The accounts the class was able to identify displayed a lot of common features. All were created within the past year. All tended to follow each other without following many legitimate accounts, and few legitimate accounts followed them — and all followed Muhammad Shojae’s account, which they retweeted often.
“They were like fan accounts,” Abee said.
Scott Moore, a Clemson freshman and Richland Northeast High School graduate studying political science and Middle Eastern studies, said the class gave him and his classmates the tools they needed to identify the network of accounts behind the messages.
“If you looked at their retweets and likes, they show the same post pattern, the same rhetoric and the same posts shared between them,” Moore said. “We were able to follow them back to this one individual, Master Shojae. If that account mentioned something, they would all start tweeting about certain events.”
Within a single day, the class identified 40 different networked accounts, their internet activity tightly connected to each other in a similar pattern to that seen among coordinated Russian web activity ahead of the 2016 election, Sheffield said.
“They’re digital natives, so they understand this stuff implicitly,” said the 2000 Clemson graduate, who also referenced the school’s football success. “Maybe they have a different caliber of student at Clemson today. Those national championships must have been good for recruiting.”
Abee started as a history major, but became interested in social media analytics when she took a course with the university’s Social Media Listening Center, which monitors activity on sites like Twitter. She believes better understanding of how online networks work will be critical to understanding how the world works in the 21st century.
“It is what it is, but it can be what we make it, if you learn about media literacy and how to use social media responsibly,” Abee said.
Linvill knows a fake account when he sees one. In 2018, he and fellow Clemson professor Patrick Warren published a large database of Twitter accounts they identified as Russian-backed accounts used to influence the 2016 presidential election, mapping connections between them and similarities in how they sought to engage with American voters. Since then, the two researchers have seen other countries step into the online disinformation game, including Iran.
Last week, the FBI identified Iran as likely being behind a series of threatening messages sent to voters in multiple states. The messages were sent from an account associated with the far-right group the Proud Boys, claiming the group had gained access to voting infrastructure and would “come after” voters who didn’t vote for President Donald Trump. National Intelligence Director John Ratcliffe said the Iranians’ intent was to “intimidate voters, incite social unrest and damage President Trump.”

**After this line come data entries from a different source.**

/-- The two reads of the vector leave plain RAM as it is. -/
@[simp] theorem State.reset_mem : State.reset.mem = Contract.plain := rfl

/-- In plain RAM every address is its own cell (R8). -/
@[simp] theorem Contract.plain_place (addr : Addr) : Contract.plain.place addr = .cell addr true := rfl

/-- In plain RAM nothing is listed, so that every cell reads 0. -/
theorem Contract.plain_read8 (addr : Addr) : Contract.plain.read8 addr = (0, Contract.plain) :=
  Contract.read8_of_cell (Contract.plain_place addr)

/-- A reset over a canonical contract gives a canonical state: it only reads the vector. -/
theorem State.resetFrom_canonical {m : Contract} (h : m.wf = true) : (State.resetFrom m).canonical :=
  Contract.read8_wf _ (Contract.read8_wf _ h)

/-- Settles O57: each field of `State.resetFrom` is the value of R43, and 0x24 unpacks to I and U. -/
theorem resetValues : Obligations.ResetValues := by
  intro m
  have hflags : (State.resetFrom m).flags = Flags.unpack 0x24 := rfl
  have hpack : (Flags.unpack 0x24).pack = 0x24 := Flags.pack_unpack 0x24
  exact ⟨rfl, rfl, by rw [hflags, hpack], by rw [hflags]; decide, rfl, rfl, rfl, rfl⟩

/-- Settles O58: plain RAM with nothing listed is canonical and reads 0, and the reset leaves it as it is. -/
theorem resetChoices : Obligations.ResetChoices := by
  refine ⟨rfl, State.resetFrom_canonical Memory.wf_nil, rfl, rfl, rfl, fun addr => ⟨?_, ?_⟩⟩
  · rw [State.byteAt, State.reset_mem, Contract.plain_read8]
  · rw [State.reset_mem, Contract.plain_place]

end Sys2Proof.Machine
end

section
/-! PROOFS. Updates of the state that no instruction of a family sees: they commute with the resolver, with the engine around an
executor, and with the executor. Two are used, a replaced D (R30) and a greater cycle count (R287). -/

namespace Sys2Proof.Machine

/-- An update of fields that the resolver, the engine of R276 and the reading of an operand do not read. -/
structure Unseen (u : State → State) : Prop where
  pc : ∀ s, (u s).pc = s.pc
  a : ∀ s, (u s).a = s.a
  x : ∀ s, (u s).x = s.x
  y : ∀ s, (u s).y = s.y
  mem : ∀ s, (u s).mem = s.mem
  /-- A read that takes place may come first. -/
  noteRead : ∀ s addr v, (u s).noteRead addr v = u (s.noteRead addr v)
  /-- Setting `PC` may come first. -/
  setPc : ∀ s w, (u s).setPc w = u (s.setPc w)
  /-- Adding cycles may come first. -/
  addCycles : ∀ s n, (u s).addCycles n = u (s.addCycles n)

/-- A byte read answers the same. -/
theorem Unseen.memRead {u : State → State} (hu : Unseen u) (s : State) (addr : Addr) :
    (u s).memRead addr = ((s.memRead addr).1, u (s.memRead addr).2) := by
  rw [State.memRead, State.byteAt_congr (hu.mem s), hu.noteRead, State.memRead]

/-- The resolver answers the same and makes the same reads. -/
theorem Unseen.resolve {u : State → State} (hu : Unseen u) (o : Operand) (s : State) :
    resolve o (u s) = ((resolve o s).1, u (resolve o s).2) := by
  cases o <;>
    simp only [Machine.resolve, State.readOperandWord, State.readOperandByte, State.memRead16, State.memRead16Bug, hu.pc,
      hu.x, hu.y, hu.noteRead, hu.memRead]

/-- The operand read is the same. -/
theorem Unseen.readOperand {u : State → State} (hu : Unseen u) (t : State) (r : Resolved) :
    (u t).readOperand r = ((t.readOperand r).1, u (t.readOperand r).2) := by
  obtain ⟨o, ea, crossed⟩ := r
  cases o <;> simp only [State.readOperand, hu.a, hu.noteRead, hu.memRead]

/-- The engine around an executor that does not see the update either. -/
theorem Unseen.perform {u : State → State} {run : Executor} (hu : Unseen u) (hrun : ∀ r t, run r (u t) = u (run r t))
    (d : Descriptor) (o : Operand) (s : State) : perform d o run (u s) = u (perform d o run s) := by
  simp only [Machine.perform, hu.resolve, hu.pc, hu.setPc, hrun, hu.addCycles]

/-- A form that answers a next state is a row of the table, performed. -/
theorem runForm_next_cases {d : Option Descriptor} {o : Operand} {run : Executor} {s t : State}
    (h : runForm d o run s = .next t) : ∃ row, d = some row ∧ t = perform row o run s := by
  cases d with
  | none => cases h
  | some row => exact ⟨row, rfl, (Host.Outcome.next.inj h).symm⟩

/-- A form performed with such an executor answers the updated next state. -/
theorem Unseen.runForm_next {u : State → State} {run : Executor} (hu : Unseen u)
    (hrun : ∀ r t, run r (u t) = u (run r t)) {d : Option Descriptor} {o : Operand} {s t : State}
    (h : runForm d o run s = .next t) : runForm d o run (u s) = .next (u t) := by
  obtain ⟨row, rfl, rfl⟩ := runForm_next_cases h
  rw [runForm_some, hu.perform hrun]

/-- D replaced (R30). -/
def State.setD (s : State) (d : Bool) : State := s.setFlags { s.flags with d := d }

/-- The engine and the reading of an operand read no flag. -/
theorem Unseen.setD (d : Bool) : Unseen (fun s => s.setD d) where
  pc _ := rfl
  a _ := rfl
  x _ := rfl
  y _ := rfl
  mem _ := rfl
  noteRead _ _ _ := rfl
  setPc _ _ := rfl
  addCycles _ _ := rfl

/-- The engine and the reading of an operand do not read the cycles; the engine adds to them. -/
theorem Unseen.moreCycles (k : Nat) : Unseen (fun s => s.addCycles k) where
  pc _ := rfl
  a _ := rfl
  x _ := rfl
  y _ := rfl
  mem _ := rfl
  noteRead _ _ _ := rfl
  setPc _ _ := rfl
  addCycles s n := by simp only [State.addCycles, Nat.add_right_comm]

/-- The addition reads C alone of the flags, and leaves D (R30, R121). -/
theorem State.addToA_setD (t : State) (m : Byte) (d : Bool) : (t.setD d).addToA m = (t.addToA m).setD d := rfl

/-- Settles O19: a replaced D is seen neither by the engine nor by the addition. -/
theorem decimalFlagNeverAffectsArithmetic : Obligations.DecimalFlagNeverAffectsArithmetic := by
  intro o s t d
  have hu := Unseen.setD d
  simp only [exec, execAdc, execSbc]
  constructor
  · exact hu.runForm_next fun r t => by simp only [hu.readOperand, State.addToA_setD]
  · exact hu.runForm_next fun r t => by simp only [hu.readOperand, State.addToA_setD]

end Sys2Proof.Machine
end

section
/-! PROOFS. What holds of every executor of a documented instruction, said once: it does not read `Cycles` (R37, R287), and it
never clears the stored U (R33). -/

namespace Sys2Proof.Machine

/-- What every documented executor keeps to. -/
structure Documented (run : Executor) : Prop where
  /-- `Cycles` is not read (R37). -/
  cycles : ∀ r t k, run r (State.addCycles t k) = (run r t).addCycles k
  /-- U is not cleared (R33). -/
  unused : ∀ r t, t.flags.u = true → (run r t).flags.u = true

/-- An executor that reads its operand and goes on with the byte. -/
theorem Documented.of_read {f : Byte → State → State} (hc : ∀ v t k, f v (State.addCycles t k) = (f v t).addCycles k)
    (hu : ∀ v t, t.flags.u = true → (f v t).flags.u = true) :
    Documented (fun r t => f (t.readOperand r).1 (t.readOperand r).2) where
  cycles r t k := by simp only [readOperand_addCycles, hc]
  unused r t h := by
    obtain ⟨l, hl⟩ := readOperand_snd t r
    exact hu _ _ (by rw [hl]; exact h)

theorem Documented.logic (op : Byte → Byte → Byte) : Documented (logicExecutor op) :=
  .of_read (f := fun m t => (t.setA (op t.a m)).setZN (op t.a m)) (fun _ _ _ => rfl) fun _ _ h => h

theorem Documented.load {put : State → Byte → State} (hc : ∀ t v k, put (State.addCycles t k) v = (put t v).addCycles k)
    (hu : ∀ t v, t.flags.u = true → (put t v).flags.u = true) : Documented (loadExecutor put) :=
  .of_read (f := fun m t => (put t m).setZN m) (fun v t k => by rw [hc]; rfl) fun v t h => hu t v h

/-- Writing an operand back does not read the cycles. -/
theorem writeOperand_addCycles (t : State) (r : Resolved) (v : Byte) (k : Nat) :
    (t.addCycles k).writeOperand r v = (t.writeOperand r v).addCycles k := by
  obtain ⟨o, ea, crossed⟩ := r
  cases o <;> rfl

theorem Documented.shift (outBit : Nat) (result : Byte → Bool → Byte) : Documented (shiftExecutor outBit result) where
  cycles r t k := by
    simp only [shiftExecutor, readOperand_addCycles, State.addCycles_flags, writeOperand_addCycles]
    rfl
  unused r t h := by
    obtain ⟨l, hl⟩ := readOperand_snd t r
    rw [shiftExecutor, hl]
    exact h

theorem Documented.branch (cond : Flags → Bool) : Documented (branchExecutor cond) where
  cycles r t k := by
    by_cases hc : cond t.flags <;> by_cases hx : r.crossed <;>
      simp [branchExecutor, hc, hx, State.addCycles, State.setPc, Nat.add_right_comm]
  unused r t h := by
    by_cases hc : cond t.flags <;> by_cases hx : r.crossed <;> simpa [branchExecutor, hc, hx] using h

/-- Entering a handler does not read the cycles. -/
theorem State.enterHandler_addCycles (s : State) (vector : Addr) (p : Byte) (k : Nat) :
    (s.addCycles k).enterHandler vector p = (s.enterHandler vector p).addCycles k := by
  rw [State.enterHandler_eq, State.enterHandler_eq]
  rfl

/-- Entering a handler sets at most I of the flags (R227, R248). -/
@[simp] theorem State.enterHandler_unused (s : State) (vector : Addr) (p : Byte) :
    (s.enterHandler vector p).flags.u = s.flags.u := by
  rw [State.enterHandler_eq]

theorem Documented.brk : Documented (fun _ t => t.enterHandler irqVector t.flags.softwarePushed) where
  cycles _ t k := t.enterHandler_addCycles irqVector _ k
  unused _ t h := (t.enterHandler_unused irqVector _).trans h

Linvill said he can’t be sure whether the network they’ve established is ultimately acting at the direction of the Iranian government in spreading a pro-Iranian message. But he said the operations of authoritarian governments are often opaque. The Internet Research Agency in Russia, tied to much of that country’s social media activity ahead of the 2016 election, is technically run privately by a wealthy individual with ties to Russian President Vladimir Putin, Linvill noted.
“Iran is a theocracy, so where is the line between a religious leader (like Shojae) and the Iranian state?” Linvill asked. “He certainly has a lot of resources to spread his message.”
He’s also impressed with the amount of work his students were able to put into identifying the accounts.
“They grew up with misinformation and disinformation being part of everyday conversations,” he said, “So I’m happy they were able to put what they’ve learned into practice and do something about it.
“These accounts will be shut down because of their work,” he said. “Even if they get put back up two weeks later.”